Я понятия не имела, о чем он ведет речь, но сочла за лучшее чуть подвинуться, чтобы оказаться дальше от двери. Это оказалось не лишним – спустя секунду до меня донесся ужасающий треск, какой бывает, если запертый замок от сильного удара вырывается из косяка. Я хотела резко подняться, но у меня закружилась голова, и я, утратив равновесие, повалилась на бок. В комнату ворвался поток свежего воздуха, и мне стало почти дурно от одного вдоха.
– О, Натали, ты бы хоть окно открыла, – обмахиваясь ладонью, Антуан шагнул через порог. – Как ты тут вообще дышишь?
– Как-то дышу, – монотонно ответила я. Даже злости на то, как он бесцеремонно вломился ко мне, не было – ее засосало в какую-то гудящую черноту вслед за всеми остальными эмоциями. Антуан несколько секунд глядел на меня и, по-видимому, оценил мое состояние как безнадежное. Во всяком случае, голос его из звонко-бодрого стал мягким, даже вкрадчивым.
– Как давно ты так лежишь? – спросил он, открывая окно. Я слабо покачала в ответ головой:
– Не знаю.
– Максим говорит, около двух недель, – он сел рядом со мной на постель и вдруг с силой встряхнул меня за плечо. Я сотряслась, словно бесполезная тряпка.
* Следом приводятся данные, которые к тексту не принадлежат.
-- ==== Sys2Proof/Laws/Commands.lean ====
section
/-! SUPPORT. The commands: for each one all it can do, said once; that every one of them ends in a report, so that no
step stops; and what the checks of a configuration give. -/

namespace Sys2Proof.Machine

/-- All CFG can do (R133). -/
theorem execCfg_cases (n : Nat) (ci rp pg pe : Bool) (pad : Byte) (s : State) :
    (∃ e, cfgCheck n ci pg pe pad s.alphaLen.toNat (s.readBuf 0 .alpha (2 ^ n)) = some e ∧
      execCfg n ci rp pg pe pad s = .next (s.clearCfg.report e 0#16)) ∨
    (cfgCheck n ci pg pe pad s.alphaLen.toNat (s.readBuf 0 .alpha (2 ^ n)) = none ∧
      execCfg n ci rp pg pe pad s = .next ((s.latchCodec
        { n := BitVec.ofNat 4 n, ci := ci, rp := rp, pg := pg, pe := pe, pad := pad, valid := true }
        (s.readBuf 0 .alpha (2 ^ n))).report .ok 0#16)) := by
  unfold execCfg
  cases h : cfgCheck n ci pg pe pad s.alphaLen.toNat (s.readBuf 0 .alpha (2 ^ n)) with
  | none => exact .inr ⟨rfl, by simp [h, succeed]⟩
  | some e => exact .inl ⟨e, rfl, by simp [h, fail]⟩

/-- The string ENC makes of its input (R137). -/
def State.encOutput (s : State) : List Byte :=
  encString s.cfg.n.toNat s.cfg.rp s.cfg.pg s.cfg.pad s.symbol (s.readBuf 0 .inBuf s.inLen.toNat)

/-- All ENC can do (R137, R142). -/
theorem execEnc_cases (s : State) :
    (s.cfg.valid = false ∧ execEnc s = .next (s.report .noCfg 0#16)) ∨
    (s.cfg.valid = true ∧ s.inCap < s.inLen.toNat ∧ execEnc s = .next (s.report .len 0#16)) ∨
    (s.cfg.valid = true ∧ s.inLen.toNat ≤ s.inCap ∧ s.outCap < s.encOutput.length ∧
      execEnc s = .next (s.report .ovf 0#16)) ∨
    (s.cfg.valid = true ∧ s.inLen.toNat ≤ s.inCap ∧ s.encOutput.length ≤ s.outCap ∧
      execEnc s = .next ((s.putOutput s.encOutput).report .ok 0#16)) := by
  unfold execEnc
  cases hv : s.cfg.valid
  · exact .inl ⟨rfl, by simp [fail]⟩
  · by_cases hl : s.inLen.toNat > s.inCap
    · exact .inr (.inl ⟨rfl, hl, by simp [fail, hl]⟩)
    · by_cases ho : s.encOutput.length > s.outCap
      · refine .inr (.inr (.inl ⟨rfl, by omega, ho, ?_⟩))
        unfold State.encOutput at ho
        simp [fail, hl, ho]
      · refine .inr (.inr (.inr ⟨rfl, by omega, by omega, ?_⟩))
        unfold State.encOutput at ho ⊢
        simp only [Bool.true_eq_false, if_false, hl, ho, succeed]

/-- The symbols DEC is left with when the pads are stripped (R151). -/
def State.decLength (s : State) : Nat :=
  (stripPads s.cfg.pe s.cfg.pad (s.readBuf 0 .inBuf s.inLen.toNat)).length

/-- The values DEC looks up (R152), or the index of the first symbol without one. -/
def State.decValues (s : State) : Except Nat (List Nat) :=
  symbolValues (symbolValue s.cfg.n.toNat s.cfg.ci s.symbol) 0 (s.readBuf 1 .inBuf s.decLength)

/-- All DEC can do (R150, R155). -/
theorem execDec_cases (s : State) :
    (s.cfg.valid = false ∧ execDec s = .next (s.report .noCfg 0#16)) ∨
    (s.cfg.valid = true ∧ s.inCap < s.inLen.toNat ∧ execDec s = .next (s.report .len 0#16)) ∨
    (∃ i, s.cfg.valid = true ∧ s.inLen.toNat ≤ s.inCap ∧ s.decValues = .error i ∧
      execDec s = .next (s.report .badSym (BitVec.ofNat 16 i))) ∨
    (∃ vals, s.cfg.valid = true ∧ s.inLen.toNat ≤ s.inCap ∧ s.decValues = .ok vals ∧
      s.outCap < decLen s.cfg.n.toNat vals.length ∧ execDec s = .next (s.report .ovf 0#16)) ∨
    (∃ vals, s.cfg.valid = true ∧ s.inLen.toNat ≤ s.inCap ∧ s.decValues = .ok vals ∧
      decLen s.cfg.n.toNat vals.length ≤ s.outCap ∧
      execDec s = .next ((s.putOutput (decBytes s.cfg.n.toNat vals)).report .ok 0#16)) := by
  have hdec : execDec s = if s.cfg.valid = false then fail .noCfg 0#16 s
      else if s.inLen.toNat > s.inCap then fail .len 0#16 s
      else match s.decValues with
        | .error i => fail .badSym (BitVec.ofNat 16 i) s
        | .ok vals => if decLen s.cfg.n.toNat vals.length > s.outCap then fail .ovf 0#16 s
          else succeed (s.putOutput (decBytes s.cfg.n.toNat vals)) := rfl
  rw [hdec]
  cases hv : s.cfg.valid
  · exact .inl ⟨rfl, by simp [fail]⟩
  · by_cases hl : s.inLen.toNat > s.inCap
    · exact .inr (.inl ⟨rfl, hl, by simp [fail, hl]⟩)
    · cases hd : s.decValues with
      | error i => exact .inr (.inr (.inl ⟨i, rfl, by omega, rfl, by simp [fail, hl]⟩))
      | ok vals =>
        by_cases ho : decLen s.cfg.n.toNat vals.length > s.outCap
        · exact .inr (.inr (.inr (.inl ⟨vals, rfl, by omega, rfl, ho, by simp [fail, hl, ho]⟩)))
        · exact .inr (.inr (.inr (.inr ⟨vals, rfl, by omega, rfl, by omega, by simp [succeed, hl, ho]⟩)))

/-- All XFER can do (R157). -/
theorem execXfer_cases (s : State) :
    (s.inCap < s.outLen.toNat ∧ execXfer s = .next (s.report .ovf 0#16)) ∨
    (s.outLen.toNat ≤ s.inCap ∧
      execXfer s = .next ((s.putInput (s.readBuf 0 .outBuf s.outLen.toNat)).report .ok 0#16)) := by
  unfold execXfer
  by_cases h : s.outLen.toNat > s.inCap
  · exact .inl ⟨h, by simp [fail, h]⟩
  · exact .inr ⟨by omega, by simp [succeed, h]⟩

/-- The state a command leaves before STATUS and ERRINFO are written, its code and its information: every command
ends in a report (R233), and in nothing else. -/
theorem exec_reports (i : Instr) (s : State) : ∃ u e info, exec i s = .next (State.report u e info) := by
  cases i with
  | nop => exact ⟨_, _, _, rfl⟩
  | cfg n ci rp pg pe pad =>
    rcases execCfg_cases n ci rp pg pe pad s with ⟨_, _, h⟩ | ⟨_, h⟩ <;> exact ⟨_, _, _, h⟩
  | preset32 => exact ⟨_, _, _, rfl⟩
  | enc => rcases execEnc_cases s with ⟨_, h⟩ | ⟨_, _, h⟩ | ⟨_, _, _, h⟩ | ⟨_, _, _, h⟩ <;> exact ⟨_, _, _, h⟩
  | dec =>
    rcases execDec_cases s with ⟨_, h⟩ | ⟨_, _, h⟩ | ⟨_, _, _, _, h⟩ | ⟨_, _, _, _, _, h⟩ | ⟨_, _, _, _, _, h⟩ <;>
      exact ⟨_, _, _, h⟩
  | xfer => rcases execXfer_cases s with ⟨_, h⟩ | ⟨_, h⟩ <;> exact ⟨_, _, _, h⟩
  | tstep => exact ⟨_, _, _, rfl⟩
  | ser => exact ⟨_, _, _, rfl⟩
  | setlen imm => exact ⟨_, _, _, rfl⟩
  | trunc => exact ⟨_, _, _, rfl⟩
  | fmt => exact ⟨_, _, _, rfl⟩
  | otp => exact ⟨_, _, _, rfl⟩
  | srst => exact ⟨_, _, _, rfl⟩

/-- All a command word can do (R78). -/
theorem execWord_cases (w : Word) (s : State) :
    (∃ i, decode w = .ok i ∧ execWord w s = exec i s) ∨
    (∃ e, decode w = .error e ∧ execWord w s = .next (s.report .illegal 0#16)) := by
  unfold execWord
  cases h : decode w with
  | ok i => exact .inl ⟨i, rfl, rfl⟩
  | error e => exact .inr ⟨e, rfl, rfl⟩

/-- A command word always leaves a next state. -/
theorem execWord_next (w : Word) (s : State) : ∃ t, execWord w s = .next t := by
  rcases execWord_cases w s with ⟨i, _, h⟩ | ⟨_, _, h⟩
  · obtain ⟨u, e, info, he⟩ := exec_reports i s
    exact ⟨_, h.trans he⟩
  · exact ⟨_, h⟩

/-- The checks of R134 all pass exactly when these hold. -/
theorem cfgCheck_eq_none (n : Nat) (ci pg pe : Bool) (pad : Byte) (alphaLen : Nat) (alpha : List Byte) :
    cfgCheck n ci pg pe pad alphaLen alpha = none ↔
      1 ≤ n ∧ n ≤ 8 ∧ alphaLen = 2 ^ n ∧ (pg = true → pe = true) ∧ (alpha.map (charKey ci)).Nodup ∧
      (pe = true → charKey ci pad ∉ alpha.map (charKey ci)) := by
  unfold cfgCheck
  by_cases h1 : 1 ≤ n ∧ n ≤ 8
  · by_cases h2 : alphaLen = 2 ^ n
    · by_cases h3 : (alpha.map (charKey ci)).Nodup
      · cases pg <;> cases pe <;> simp [h1, h2, h3]
      · cases pg <;> cases pe <;> simp [h1, h2, h3]
    · simp [h1, h2]
  · simp only [h1, not_false_eq_true, if_true, reduceCtorEq, false_iff]
    exact fun h => h1 ⟨h.1, h.2.1⟩

@[simp] theorem base32Alphabet_length : base32Alphabet.length = 32 := rfl

@[simp] theorem counterBytes_length (c : BitVec 64) : (counterBytes c).length = 8 := by simp [counterBytes]

@[simp] theorem codeDigits_length (d value : Nat) : (codeDigits d value).length = d := by simp [codeDigits]

@[simp] theorem decBytes_length (n : Nat) (vals : List Nat) : (decBytes n vals).length = decLen n vals.length := by
  simp [decBytes]

/-- The values DEC finds are as many as the symbols. -/
theorem symbolValues_length (f : Byte → Option Nat) (cs : List Byte) :
    ∀ (i : Nat) (vals : List Nat), symbolValues f i cs = .ok vals → vals.length = cs.length := by
  induction cs with
  | nil => intro i vals h; simp only [symbolValues, Except.ok.injEq] at h; simp [← h]
  | cons c cs ih =>
    intro i vals h
    simp only [symbolValues] at h
    split at h
    · simp at h
    · next v _ =>
      split at h
      · simp at h
      · next vs hvs =>
        simp only [Except.ok.injEq] at h
        rw [← h, List.length_cons, List.length_cons, ih _ _ hvs]

end Sys2Proof.Machine
end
– Что тебе от меня нужно? – пролепетала я, пытаясь вывернуться из хватки Сен-Жюста, но он держал крепко, да так, что мне даже стало больно. Я недовольно замычала, но Антуан заговорил непреклонно, заглушая всякие мои попытки протестовать:
– Если ты думаешь, что тебе просто так дадут залезть в гроб вслед за Маратом, то ты ошибаешься. Можешь хоть рассказать, почему ты в таком состоянии? Бонбон скоро с ума сойдет.
Наверное, последней фразой он рассчитывал меня пристыдить, но добился этим лишь того, что во мне прибавилось ожесточения. Я оттолкнула его руку и все-таки смогла вырваться на свободу.
– Уходи. И дверь за собой закрой.
– Да что ты заладила, – поморщился Антуан, – “уходи” да “уходи”. Максим говорит, от тебя последнее время только это и слышно. Ты всех прогоняешь. Почему?
Я повернула голову и впервые осмысленно посмотрела на него. На миг мне показалось, что я вижу его впервые – совершенно незнакомое, чужое лицо, от вида которого в моей душе не просыпается ни одного воспоминания. В какой-то момент я даже озадачилась, отчего незнакомый парень смотрит на меня с таким беспокойством, но тут же напомнила себе: это Антуан, мы с ним если не друзья, то хотя бы хорошие приятели, и у него, наверное, есть причины за меня тревожиться. Мысль оказалась сухой, как недоказанная теорема, которую палками пытаются вбить мне в голову.
– Натали, – Антуан осторожно коснулся моих волос, – ты меня пугаешь.
– Нет, со мной все в порядке, – я отдернулась и постаралась завернуться в одеяло, ухватившись за его край. Мне снова хотелось спать, – просто уйди…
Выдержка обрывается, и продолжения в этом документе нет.